Some excellent answers on Stackoverflow pointed me towards Data.Seq
as a mutable, indexable array type, and Numeric.Search.Range
for a generic binary search operation (which is key to making the algorithm efficient).
I wanted to express this algorithm as a fold over the input list because that seemed like a natural way to do it. However the Python version depends on many O(1) lookups to arbitrary places in the input list - not really possible within a Haskell fold over an ordinary list. I saw that this could be avoided by, rather than doing what the Python version does - namely storing indices into the input array of "the best subsequence of length n found so far" - storing the best actual subsequence as a Haskell list. At first sight, this seems incredibly wasteful, because at the end of the calculation for an input list of length n
there could be as many as n
"best subsequence" lists which are on average n / 2
long, creating space requirements of order n^2
! However, since these are Haskell lists derived from each other, they actually share a lot of the same space... for example, in the case where the input list is already a non-decreasing list of length n
, the calculation will involve creating n
subsequence lists of lengths [1..n], but each one shares a tail with its predecessor and the total space requirement is just proportional to n
.
The code is below.
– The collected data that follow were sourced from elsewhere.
-- ==== Sys2Proof/Machine/ResetTypes.lean ====
section
/-! DEFINITION. Plain data of hangs, resets and escalation (spec/13). -/

namespace Sys2Proof.Machine

/-- The engines that have a progress watchdog and can be reset on their own (spec/13 R334, R341). -/
inductive EngineId where
  | arrays (core : Nat)              -- the array set of physical core c
  | vector (core : Nat)
  | batten (core : Nat)
  | taps (core : Nat)
  | skidder (cluster : Nat)          -- cluster x = 4 × die + cluster
  | purlin (cluster : Nat)
  | trussDie (die : Nat)
  | trussLink (link : Nat)
  | landing (die engine : Nat)
  | frontend                         -- the command front end of the stand
  deriving DecidableEq, Repr

/-- What started a rung (spec/13 Table 13-9, CAUSE). -/
inductive RungCause where
  | engineWdt | waitWdt | frontWdt | host | escalation
  deriving DecidableEq, Repr

/-- A rung in progress on a stand (spec/13 R338). -/
structure Rung where
  rung : Nat
  ctx : Nat
  cause : RungCause
  engine : Option EngineId
  /-- tickets of the context's commands that the engine has not abandoned -/
  stuck : List Nat
  started : W64
  /-- an increment core sample is running (R349) -/
  sampling : Bool
  deriving DecidableEq, Repr

/-- GLB_RST_STAND of one stand (spec/13 Table 13-9), and the rungs in progress. -/
structure RstStand where
  /-- rungs in progress, the highest last (ACTIVE); reset none -/
  active : List Rung
  /-- LAST, 3 bits; reset 0 -/
  last : Nat
  /-- CONTEXT, 4 bits; reset 0 -/
  ctx : Nat
  /-- CAUSE, 3 bits; reset 0 -/
  cause : Nat
  /-- T_LAST_US, 32 bits; reset 0 -/
  tLast : W32
  /-- engines of the stand that are fenced (FENCED_ENGINE, R342); reset none -/
  fenced : List EngineId
  /-- contexts whose packets already in the chute are to be discarded at the head: (context, how many packets of the
  chute the reset covers) (R339); reset none -/
  discard : List (Nat × Nat)
  /-- the stand's bit is clear in the heartbeat mask (R344); reset 0 -/
  masked : Bool
  deriving DecidableEq, Repr

def RstStand.reset : RstStand :=
  { active := [], last := 0, ctx := 0, cause := 0, tLast := 0, fenced := [], discard := [], masked := false }

/-- An increment core sample (spec/13 R349, R350, Table 13-3). -/
structure Sample where
  time : W64
  rung : Nat
  stand : Nat
  cause : Nat
  incomplete : Bool
  unit : Nat
  seq : W32
  /-- BYTES: bytes sampled -/
  bytes : Nat
  /-- the stores sampled, in order, with their Flashing status: how many bytes of each, and its contents -/
  parts : List (Nat × Mem)
  deriving DecidableEq, Repr

/-- The reset registers of the GLB block (spec/13 Table 13-8) and the module's reset machinery. -/
structure RstMod where
  /-- GLB_RST_LAST.CAUSE; reset 0 -/
  cause : Nat
  /-- GLB_RST_LAST.SUBST, REPLACED, SPARE; reset 0 -/
  subst : Option (Nat × Nat)
  /-- GLB_RST_LAST.DURATION_MS, 32 bits; reset 0 -/
  duration : W32
  /-- a chip reset decided or under way, with its cause and its time (R345, R346); reset none -/
  pendingCause : Option Nat
  decidedAt : W64
  /-- its phases have begun, and STANDS_READY has not been set since (Table 13-2); reset 0 -/
  running : Bool
  /-- increment core samples, newest first, at most 64 (R349); reset none -/
  samples : List Sample
  deriving DecidableEq, Repr

def RstMod.reset : RstMod :=
  { cause := 0, subst := none, duration := 0, pendingCause := none, decidedAt := 0, running := false, samples := [] }

end Sys2Proof.Machine
end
What I am looking for is: 1) general comments on readability, correctness, etc. and 2) a way to prove an upper bound on the space requirement.
import Data.Sequence as DS
import Numeric.Search.Range
seqLast::Seq a -> a
seqLast xs = index xs ((DS.length xs) - 1)
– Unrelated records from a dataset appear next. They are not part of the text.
-- ==== Sys2Proof/Syntax.lean ====
section
/-! DEFINITION. The commands: one constructor for each row of the opcode table, with the row's operands.  A command that
stands for something the module does of itself or its surroundings do to it (an event) carries what the specification
leaves to happen outside its own rules: which unit, what was measured, what a check outside the model found. -/

namespace Sys2Proof

open Machine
-- Return the longest non-decreasing subsequence of an input sequence of integers
nonDecreasing::[Int]->[Int]
nonDecreasing = Prelude.reverse . seqLast . makeM
where makeM = foldl updateM empty
where updateM m x | DS.null m = singleton [x]
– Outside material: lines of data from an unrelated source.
-- ==== Sys2Proof/Machine/Spad.lean ====
section
/-! DEFINITION. Operands in core scratchpads (spec/04 R97, R100, spec/06 R132, spec/11 R418): reading elements, words that
fail correction, writing whole tensors, and the ranges that products hold. -/

namespace Sys2Proof.Machine

/-- Bytes of a core's scratchpad. -/
def spadBytes : Nat := 2097152

/-- The offsets from ADDR of the bytes on which a logical element rests: its data or planes, its scale byte, its zero
point. -/
def Desc.elemBytes (d : Desc) (e0 e1 e2 e3 : Nat) : List Nat :=
  (if d.fmt.fmt = .intp then (List.range (d.fmt.wbits + 1)).map (fun p => (d.planeOff p e0 e1 e2 e3).1)
   else [d.elemOff e0 e1 e2 e3]) ++
    (if d.fmt.scaled then [d.scaleOff e0 e1 e2 e3] else []) ++ (if d.fmt.zp then [d.zpOff e0 e1 e2 e3] else [])

/-- The element's words include one that fails correction. -/
def Desc.elemBad (d : Desc) (m : Mem) (e0 e1 : Nat) : Bool :=
  !m.diff.isEmpty && (d.elemBytes e0 e1 0 0).any (fun o => m.bad ((d.addr + o) / 16))

/-- The value that an engine takes of an element of a two-axis operand in a store: +0 where one of its words fails
correction (R418). -/
def Desc.spadVal (d : Desc) (m : Mem) (row col : Nat) : Val :=
  if d.elemBad m col row then Val.zero else d.value (fun o => m.read (d.addr + o)) col row 0 0

/-- The words of a store that the logical elements of a two-axis operand rest on, each once. -/
def Desc.spadWords (d : Desc) : List Nat :=
  ((List.range d.e1).flatMap fun r => (List.range d.e0).flatMap fun c =>
    (d.elemBytes c r 0 0).map (fun o => (d.addr + o) / 16)).dedup

/-- Words of an operand that a read corrects, and words that fail correction. -/
def Desc.spadFaults (d : Desc) (m : Mem) : Nat × Nat :=
  if m.diff.isEmpty then (0, 0)
  else let ws := d.spadWords; ((ws.filter m.corrects).length, (ws.filter m.bad).length)

/-- Fresh check symbols for the whole words of a byte range. -/
def Mem.freshRange (m : Mem) (a n : Nat) : Mem :=
  { m with diff := m.diff.filter (fun p => !(decide (a ≤ 16 * p.1) && decide (16 * p.1 + 16 ≤ a + n))) }

/-- A whole tensor written at its address: the words that it covers whole are new data (spec/00 R20). -/
def Desc.putStored (d : Desc) (m : Mem) (bs : List (Nat × Byte)) : Mem :=
  let m1 := m.freshRange d.addr d.dataBytes
  let m2 := if d.fmt.scaled then m1.freshRange (d.addr + d.scaleBase) d.areaBytes else m1
  let m3 := if d.fmt.scaled && d.fmt.zp then m2.freshRange (d.addr + d.zpBase) d.areaBytes else m2
  bs.foldl (fun m p => m.writeByte (d.addr + p.1) p.2) m3

/-- The byte range [lo, hi) that a descriptor's extent covers. -/
def Desc.span (d : Desc) : Nat × Nat := (d.addr, d.addr + d.extent)

/-- Two byte ranges meet. -/
def spansMeet (a b : Nat × Nat) : Bool := decide (a.1 < b.2) && decide (b.1 < a.2)

/-- A core's scratchpad replaced. -/
def State.setSpad (s : State) (c : Nat) (m : Mem) : State := s.setCore c { s.core c with spad := m }

/-- A cluster's Skidder or chain that is fenced (spec/13 R342). -/
def State.clusterFenced (s : State) (e : EngineId) : Bool := s.integ.fenced.contains e

/-- A command could not be served by a unit that is missing (spec/11 R296): its status, the count and the step's mark. -/
def State.unavailable (s : State) (st : Nat) (c : Cmd) : State × Cmd :=
  ((s.countStand st cIntCoreUnavailable).markCmd st c 9, c.withStatus 0x01f3)

/-- Words of operands that failed correction (R418): the status, the counts and the step's mark. -/
def State.operandPoison (s : State) (st : Nat) (c : Cmd) (bad : Nat) : State × Cmd :=
  if bad = 0 then (s, c)
  else ((s.count (kStand st cIntOperandPoison) bad).markCmd st c 6, c.withStatus 0x01f6)

end Sys2Proof.Machine
end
| insert_idx == Nothing = m |> (x:(seqLast m))
| just_insert_idx == 0 = update 0 [x] m
| otherwise = update just_insert_idx (x:(index m (just_insert_idx - 1))) m
where insert_idx = searchFromTo (\idx -> x < (head (index m idx))) 0 ((DS.length m) - 1)
just_insert_idx = maybe 0 id insert_idx
-
\$\begingroup\$ I tried to run this code but I got the error below. How it can be updated to work with a recent version of Haskell? main.hs:2:1: error: Could not find module `Numeric.Search.Range' Use -v to see a list of the files searched for. \$\endgroup\$Raghad– Raghad2022年04月16日 19:09:12 +00:00Commented Apr 16, 2022 at 19:09
1 Answer 1
A few general remarks
I find that stepped whiles are as evil as nested if statements for readability of the code. Here, you have three levels of nesting. Relying on the surrounding environment for variables can some times obscure possibility to generalize (You make use of x and m for inner definitions)
So here is what I would do
import Data.Sequence as DS
import Numeric.Search.Range as R
seqLast::Seq a -> a
seqLast xs = index xs ((DS.length xs) - 1)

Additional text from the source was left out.